* [Task requirements]: Filter the data for lines with the word "entries", then copy every line so identified.

________

-- ==== Sys2Proof/Machine/Namespaces.lean ====
section
/-! DEFINITION. Namespaces and the erase operations (R54, R62, R177, R292, R297, R298), directives, Culvert Rebuild Status and
unsupported admin commands. -/

namespace Sys2Proof.Machine

/-! ### Namespace sizes (R177, R292) -/

/-- Units of 16 KiB of n blocks. -/
def unitsOf (nsze lbaf : Nat) : Nat := cdiv (nsze * blockBytes lbaf) 16384

/-- Data granules of a size. -/
def dataGransOf (nsze lbaf : Nat) : Nat := cdiv (unitsOf nsze lbaf) 65536

/-- Metadata of one data unit, in bytes (R292). -/
def unitMd (lbaf : Nat) : Nat := match lbaf with | 1 | 4 => 256 | 3 => 32 | _ => 0

/-- All granules of a namespace: its data granules, then its metadata granules. -/
def gransOf (data lbaf : Nat) : Nat := data + cdiv (data * unitMd lbaf) 16384

/-- An LBA format and its protection information are supported together (Table 02.8, R291). -/
def formatOk (lbaf pi : Nat) : Bool := decide (lbaf ≤ 4) && (pi == 0 || (decide (pi ≤ 3) && mdBytes lbaf != 0))

/-! ### The granule and namespace tables (R177) -/

/-- Granule-table indices that namespaces hold. -/
def State.tableUsed (s : State) (i : Nat) : Bool := s.nv.namespaces.any fun n => decide (n.gbase ≤ i) && decide (i < n.gbase + n.grans)

/-- A granule-table entry as the requests booked at the port leave it. -/
def State.tableEntry (s : State) (i : Nat) : Nat :=
  let booked (b : Nat × Nat × Nat × MapOp) : Option Nat := match b.2.2.2 with | .req 8 q => if q.target = i then some q.new else none | _ => none
  (s.galley.booked.reverse.findSome? booked).getD (s.peek (s.granAddr i) 4)

/-- Granule numbers that namespaces hold. -/
def State.granulesHeld (s : State) : List Nat :=
  s.nv.namespaces.flatMap fun n => (List.range n.grans).map fun i => s.tableEntry (n.gbase + i) % 2 ^ 18

/-- The first run of free indices. -/
def State.freeRun (s : State) (len : Nat) : Nat → Nat → Option Nat
  | 0, _ => none
  | fuel + 1, i =>
    if 262144 < i + len then none
    else if (List.range len).any fun k => s.tableUsed (i + k) then s.freeRun len fuel (i + 1)
    else some i

/-- Granules not allocated to a namespace (the Unallocated capacity). -/
def State.gransFree (s : State) : Nat := s.nv.grans - s.nv.namespaces.foldl (fun n x => n + x.grans) 0

/-- One TABLE_SET request of firmware, booked at the port (R203). -/
def State.setTable (s : State) (nst : Bool) (word i v : Nat) : State :=
  s.bookOp (.req 8 { target := i + (if nst then 2 ^ 32 + word * 2 ^ 33 else 0), new := v })

/-- Requests of firmware's own wait at the port. -/
def State.portBusy (s : State) : Bool := s.galley.booked.any fun b => b.2.1 == 0

/-- Write the granule entries of a run. -/
def State.setGranules (s : State) (base : Nat) : List Nat → State
  | [] => s
  | g :: t => (s.setTable false 0 base (g + 2 ^ 31)).setGranules (base + 1) t

/-- Clear the granule entries of a run. -/
def State.clearGranules (s : State) : Nat → Nat → State
  | _, 0 => s
  | base, n + 1 => (s.setTable false 0 base 0).clearGranules (base + 1) n

/-- Allocate the granules of a namespace and write its table entries; none where no run, or too little capacity, is free. -/
def State.allocate (s : State) (nsid grans : Nat) : Option (Nat × State) :=
  if s.gransFree < grans then none
  else
    match s.freeRun grans 262144 0 with
    | none => none
    | some base =>
      let held := s.granulesHeld
      let gs := ((List.range (s.nv.grans + held.length)).filter fun g => !held.contains g).take grans
      let s := s.setGranules base gs
      some (base, (s.setTable true 0 (nsid - 1) (base + 2 ^ 31)).setTable true 1 (nsid - 1) grans)

/-- Give back the granules of a namespace. -/
def State.release (s : State) (n : Namespace) : State :=
  ((s.clearGranules n.gbase n.grans).setTable true 0 (n.nsid - 1) 0).setTable true 1 (n.nsid - 1) 0

/-! ### Namespace Management and Attachment (R54, R177, R297) -/

/-- A change of a namespace is noted for the controllers that a mask names (LID 04h). -/
def State.noteChange (s : State) (nsid mask : Nat) : State :=
  (List.finRange 2).foldl (fun s (c : Fin 2) =>
    if mask / 2 ^ c.val % 2 = 1 then
      (s.onCtl c fun x => { x with changedNs := if x.changedNs.contains nsid then x.changedNs else x.changedNs ++ [nsid] }).raise c 2 0 0x04
    else s) s

/-- Create a namespace: whole granules, the lowest free NSID, and a fresh key pair. The command ends when the port has applied its table
entries. -/
def State.createNs (s : State) (a : Adm) (nsze lbaf : Nat) (extended : Bool) (pi : Nat) (piFirst zoned : Bool) (handles : List Nat) : State :=
  let data := dataGransOf nsze lbaf
  if nsze = 0 || 64 < handles.length || handles.any (fun h => decide (64 ≤ h)) then s.reply a St.invalidField []
  else if !formatOk lbaf pi then s.reply a St.invalidFormat []
  else
    match (List.range 256).find? fun i => (s.ns (i + 1)).isNone with
    | none => s.reply a St.nsidUnavailable []
    | some i =>
      match s.allocate (i + 1) (gransOf data lbaf) with
      | none => s.reply a St.insufficientCapacity []
      | some (base, s) =>
        let n : Namespace :=
          { nsid := i + 1, nsze := nsze, lbaf := lbaf, extended := extended, pi := pi, piFirst := piFirst, zoned := zoned
            handles := handles, dataGrans := data, gbase := base, grans := gransOf data lbaf, key := s.nv.nextKey }
        (s.onNv fun v => { v with namespaces := v.namespaces ++ [n], nextKey := v.nextKey + 1 }).onGalley fun g =>
          { g with creating := g.creating ++ [(a, i + 1)] }

/-- Creates whose table entries have taken effect complete. -/
def State.replyCreated (s : State) : State :=
  if s.galley.creating.isEmpty || s.portBusy then s
  else s.galley.creating.foldl (fun s x => s.reply x.1 (St.done x.2) []) (s.onGalley fun g => { g with creating := [] })

/-- Change one namespace. -/
def State.onNs (s : State) (nsid : Nat) (f : Namespace → Namespace) : State :=
  s.onNv fun v => { v with namespaces := updIf (fun n => n.nsid == nsid) f v.namespaces }

/-- Delete namespaces: they are detached at once and their keys leave the table; the command ends when their units are
deallocated and their granules freed. -/
def State.deleteNs (s : State) (a : Adm) (nsid : Nat) : State :=
  let ids := if nsid = 0xFFFFFFFF then s.nv.namespaces.map (·.nsid) else [nsid]
  if nsid != 0xFFFFFFFF && (s.ns nsid).isNone then s.reply a St.invalidNamespace []
  else
    match s.galley.wipe with
    | some w => s.reply a (if w.kind = 0 ∨ w.kind = 3 then St.formatInProgress else St.sanitizeInProgress) []
    | none =>
      let s := ids.foldl (fun s i => match s.ns i with | some n => s.noteChange i n.attached | none => s) s
      let s := ids.foldl (fun s i => s.onNs i fun n => { n with attached := 0, key := 0 }) s
      s.onGalley fun g => { g with wipe := some { adm := some a, kind := 3, nsids := ids, rekey := false } }

/-- NAMESPACE_MANAGEMENT (R177). -/
def State.manageNs (s : State) (a : Adm) : NsMgmt → State
  | .create nsze lbaf extended pi piFirst zoned handles => s.createNs a nsze lbaf extended pi piFirst zoned handles
  | .delete nsid => s.deleteNs a nsid

def execNamespaceManagement (a : Adm) (sel : NsMgmt) (s : State) : Out :=
  .next (s.clusterAdmin a (.namespaceManagement a sel) fun s => s.manageNs a sel)

/-- NAMESPACE_ATTACHMENT (R54): `ctrls` is the controller list as a mask. -/
def State.attachNs (s : State) (a : Adm) (nsid ctrls : Nat) (attach : Bool) : State :=
  match s.ns nsid with
  | none => s.reply a St.invalidNamespace []
  | some n =>
    if ctrls = 0 || 3 < ctrls then s.reply a St.invalidControllers []
    else if attach then
      if n.attached &&& ctrls ≠ 0 then s.reply a St.alreadyAttached []
      else ((s.onNs nsid fun n => { n with attached := n.attached ||| ctrls }).noteChange nsid ctrls).reply a St.ok []
    else if n.attached &&& ctrls ≠ ctrls then s.reply a St.notAttached []
    else ((s.onNs nsid fun n => { n with attached := n.attached - ctrls }).noteChange nsid ctrls).reply a St.ok []

def execNamespaceAttachment (a : Adm) (nsid ctrls : Nat) (attach : Bool) (s : State) : Out :=
  .next (s.clusterAdmin a (.namespaceAttachment a nsid ctrls attach) fun s => s.attachNs a nsid ctrls attach)

/-! ### Format NVM and Sanitize (R298) -/

/-- Fetched commands on an affected namespace that are not accepted end with the operation's status. -/
def State.barCmds (s : State) (ids : List Nat) (st : Status) : State :=
  (s.host.cmds.filter fun c => ids.contains c.sqe.nsid && c.outcome.isNone && (c.phase == .fetched || c.phase == .held)).foldl
    (fun s c => s.settle c.ref st (s.turn + 1)) s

________

* [Written answer]:
/-- Write the granule entries of a run. -/
/-- Clear the granule entries of a run. -/
/-- Allocate the granules of a namespace and write its table entries; none where no run, or too little capacity, is free. -/
entries. -/
/-- Creates whose table entries have taken effect complete. -/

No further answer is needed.